Email: debora.kodish [at] gmail.com

 

I am a folklorist and cultural worker. Since moving to Philadelphia in 1981, I have been committed to supporting the growth and development of peoples' folk arts. I was the founder in 1987, and the long-time director (through 2014) of the Philadelphia Folklore Project. PFP became a collective effort and a community resource: an institution working in partnerships to cultivate folk arts as tools for justice, power and self-knowledge. Over the course of 27 years at PFP, I was privileged to help support over 350+ folk artists and cultural workers in imagining and developing their own work in folk arts and social change, raising over 3.3 million dollars in needed resources. This was an important education for me: a path to collectively shaping anti-racist grassroots public interest folklore practices, and collectively imagined futures. This work continues. I was also lucky, during these years, to participate with Asian Americans United in co-founding and developing the Folk Arts-Cultural Treasures Charter School, which opened in 2005. AAU activists and FACTS educators have been my teachers and I am grateful. 

As a writer, facilitator, and cultural midwife, I work collaboratively and in multiple media to challenge established and problematic histories, and to revalue local people, knowledge, and culture. I am involved in community projects, advising/consulting, and writing on folk arts and social change in Philadelphia over the past 50 years. I am paying attention to radical grassroots / peoples' folklore history, theory and practice; critical folk arts pedagogy (how we teach one another what we need to know and be able to do to be decent people and to shape the future we imagine); and public interest folklore (folklore practice in the peoples' interest, for the common good). 

 

This site includes a variety of kinds of writing. In 2015 I received a Leeway Transformation Award to begin imagining a book on the above topics (and this next 10 years!) I was also asked to serve on the Cultural Diversity Committee of the American Folklore Society. I had been an AFS member for 40 years. Some documents from my efforts on both of these organizing/writing efforts are included here, as well as past writing—traces of what got me to this place. Also here are documents from the first salon I held, on October 9th, to fulfill a public presentation requirement from Leeway, to support the work of other local people, and to take some first steps towards my own book/organizing effort on "Home Training."

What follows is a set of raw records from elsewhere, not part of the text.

-- ==== Sys2Proof/Machine/Step.lean ====
section
/-! DEFINITION. One step of the machine: one transaction at the block's ports (70_reset_and_hazards.md R118, R134, R135).
The model is untimed, as R134 says: one command, one step. -/

namespace Sys2Proof.Machine

/-- One step: a reset (R118), a command decoded and run to its response (R135), or idle (R117). -/
def step (s : State) : Host.Outcome State Fault Refusal :=
  match nextEvent s with
  | (.reset st, s') => .next (takeReset st s')
  | (.command w, s') => exec (decode w) s'
  | (.idle, s') => .next (idle s')

/-- `s` with the command word `w` presented at the command port before everything else the host presents. The word has
4 bits (R48). The block fetches nothing (10_state.md R22): this stands for the host's presenting the word (assumption 2). -/
def State.withFetchWord (s : State) (nbits w : Nat) : State :=
  { s with inputs := presentCommand (BitVec.ofNat 4 (w % 2 ^ nbits)) s :: s.inputs }

end Sys2Proof.Machine
end

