/-- Direction symmetry in analog mode (R86 (c)): from a settled position, `n` FORWARD commands of a style and then `n`
BACKWARD commands of it return to the start, if the register holds the positions on the way. -/
def Obligations.SettledStepsAreUndone : Prop :=
  ∀ (s : State) (curve : List U16) (style : Style) (n : Nat),
    AnalogReady s curve → Settled s.cfg.m style s.pos → inRange s.build s.pos = true →
    inRange s.build (s.pos + n * nominalSize s.cfg.m style) = true →
    ∃ t u : State, repeatCommand (onestepOf .forward style) n s = .next t ∧
      t.pos = s.pos + n * nominalSize s.cfg.m style ∧
      repeatCommand (onestepOf .backward style) n t = .next u ∧ u.pos = s.pos

/-- Direction symmetry in digital mode (R86 (c)), from every position. -/
def Obligations.DigitalStepsAreUndone : Prop :=
  ∀ (s : State) (style : Style) (n : Nat),
    DigitalReady s → style ≠ .microstep → inRange s.build s.pos = true → inRange s.build (s.pos + n) = true →
    ∃ t u : State, repeatCommand (onestepOf .forward style) n s = .next t ∧ t.pos = s.pos + n ∧
      repeatCommand (onestepOf .backward style) n t = .next u ∧ u.pos = s.pos

/-! ### The Coil Energizer and the pins -/

/-- The digital cycle lengths (R25, R88 (b)): with legal tables, one table gives the same levels at two positions exactly
when they differ by a multiple of 4 (SINGLE, DOUBLE) or 8 (INTERLEAVE). -/
def Obligations.DigitalCycleLengths : Prop :=
  ∀ (b : Build) (t : Table) (p q : Int), b.wf = true →
    (energizeDigital b t p = energizeDigital b t q ↔ (p - q) % (tableLen t : Int) = 0)

/-- One coil at a time for SINGLE, two for DOUBLE, alternating for INTERLEAVE (R26 to R28): how many levels a digital step
leaves true, with legal tables. -/
def Obligations.DigitalStylesEnergizeOneOrTwoCoils : Prop :=
  ∀ (b : Build) (p : Int), b.wf = true →
    (patternAt b .single p).count = 1 ∧ (patternAt b .double p).count = 2 ∧
    (patternAt b .interleave p).count = (if p % 2 = 0 then 2 else 1)

/-- When the override fires (R92): for every legal `M` up to 2048, the two duties are equal and non-zero exactly at phase
`M/2`. -/
def Obligations.OverrideFiresOnlyAtTheCrossover : Prop :=
  ∀ (m : Nat) (p : Int), LegalCount m → m ≤ 2048 →
    ∃ lead trail : U16,
      curveRead (curveTable m) (phase m p) = some lead ∧
      curveRead (curveTable m) ((m : Int) - phase m p) = some trail ∧
      ((lead = trail ∧ lead ≠ 0) ↔ p % (m : Int) = (m : Int) / 2)

/-- The shape of the analog output (R93 (a) to (c)): at phase 0 the trailing coil alone is on, at full scale; elsewhere
exactly the trailing and the leading coil are on. -/
def Obligations.AnalogOutputShape : Prop :=
  ∀ (m : Nat) (style : Style) (p : Int), LegalCount m → m ≤ 2048 →
    ∃ q : Quad U16, analogDuties (curveTable m) m style p = some q ∧
      (p % (m : Int) = 0 → q.get (trailing m p) = 65535 ∧ ∀ k, k ≠ trailing m p → q.get k = 0) ∧
      (p % (m : Int) ≠ 0 → ∀ k, q.get k ≠ 0 ↔ (k = trailing m p ∨ k = leading m p))

/-- A coarse step that lands on the crossover drives both coils at full scale, a MICROSTEP leaves 46340 on both (R61, R92). -/
def Obligations.CrossoverDuties : Prop :=
  ∀ (m : Nat) (style : Style) (p : Int), LegalCount m → p % (m : Int) = (m : Int) / 2 →
    ∃ q : Quad U16, analogDuties (curveTable m) m style p = some q ∧
      (style = .microstep → q.get (trailing m p) = 46340 ∧ q.get (leading m p) = 46340) ∧
      (style ≠ .microstep → q.get (trailing m p) = 65535 ∧ q.get (leading m p) = 65535)

/-- Periods (R97): `Energize` at `p` and at `p + 4M` writes the same duties for the same style class, and `M` counts move the
pair by one coil at the same phase. -/
def Obligations.AnalogExcitationPeriod : Prop :=
  ∀ (curve : List U16) (m : Nat) (st st' : Style) (p : Int), 0 < m → (st = .microstep ↔ st' = .microstep) →
    analogDuties curve m st (p + 4 * m) = analogDuties curve m st' p ∧
    trailing m (p + m) = trailing m p + 1 ∧ leading m (p + m) = leading m p + 1 ∧ phase m (p + m) = phase m p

Recently (2018-2020), I was cultural scribe and project support for Kulu Mele African Dance and Drum Ensemble's 50th anniversary project: Ogun & the People. We published a collectively sourced book on Kulu Mele's history and transformative practices. The company premiered the full-length dance-drama enacting a Yoruba pataki (sacred parable) about a world wildly out of balance. In art as in life: for 51+ years, Kulu Mele has been rebalancing the world with love. So many lessons and ways forward can be found here.